Stored data:
==========
-- ==== Sys2Proof/Word.lean ====
section
/-! DEFINITION. The word types of the link and of the drive link. Only what the manual treats as bits is a bit vector:
the bytes of the message link (R201), the frame check (R201) and the request numbers of the drive link, which wrap at
65535 (R1). Every other quantity of the manual is an exact integer ("Every quantity the controller computes is an
integer", 00_scope.md, Arithmetic) and is a `Nat` here. -/

namespace Sys2Proof

/-- One byte of a frame of the message link (R201). -/
abbrev Byte := BitVec 8

/-- A 16-bit word: the frame check of R201. -/
abbrev Word16 := BitVec 16

/-- A request number of a drive group, 0–65535, 65535 being followed by 0 (R1). -/
abbrev ReqNo := BitVec 16

end Sys2Proof
end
==========
Whatever appears in the records must be returned exactly.

-- ==== Sys2Proof/Word.lean ====
section
/-! DEFINITION. The word types of the link and of the drive link. Only what the manual treats as bits is a bit vector:
the bytes of the message link (R201), the frame check (R201) and the request numbers of the drive link, which wrap at
65535 (R1). Every other quantity of the manual is an exact integer ("Every quantity the controller computes is an
integer", 00_scope.md, Arithmetic) and is a `Nat` here. -/

namespace Sys2Proof

/-- One byte of a frame of the message link (R201). -/
abbrev Byte := BitVec 8

/-- A 16-bit word: the frame check of R201. -/
abbrev Word16 := BitVec 16

/-- A request number of a drive group, 0–65535, 65535 being followed by 0 (R1). -/
abbrev ReqNo := BitVec 16

end Sys2Proof
end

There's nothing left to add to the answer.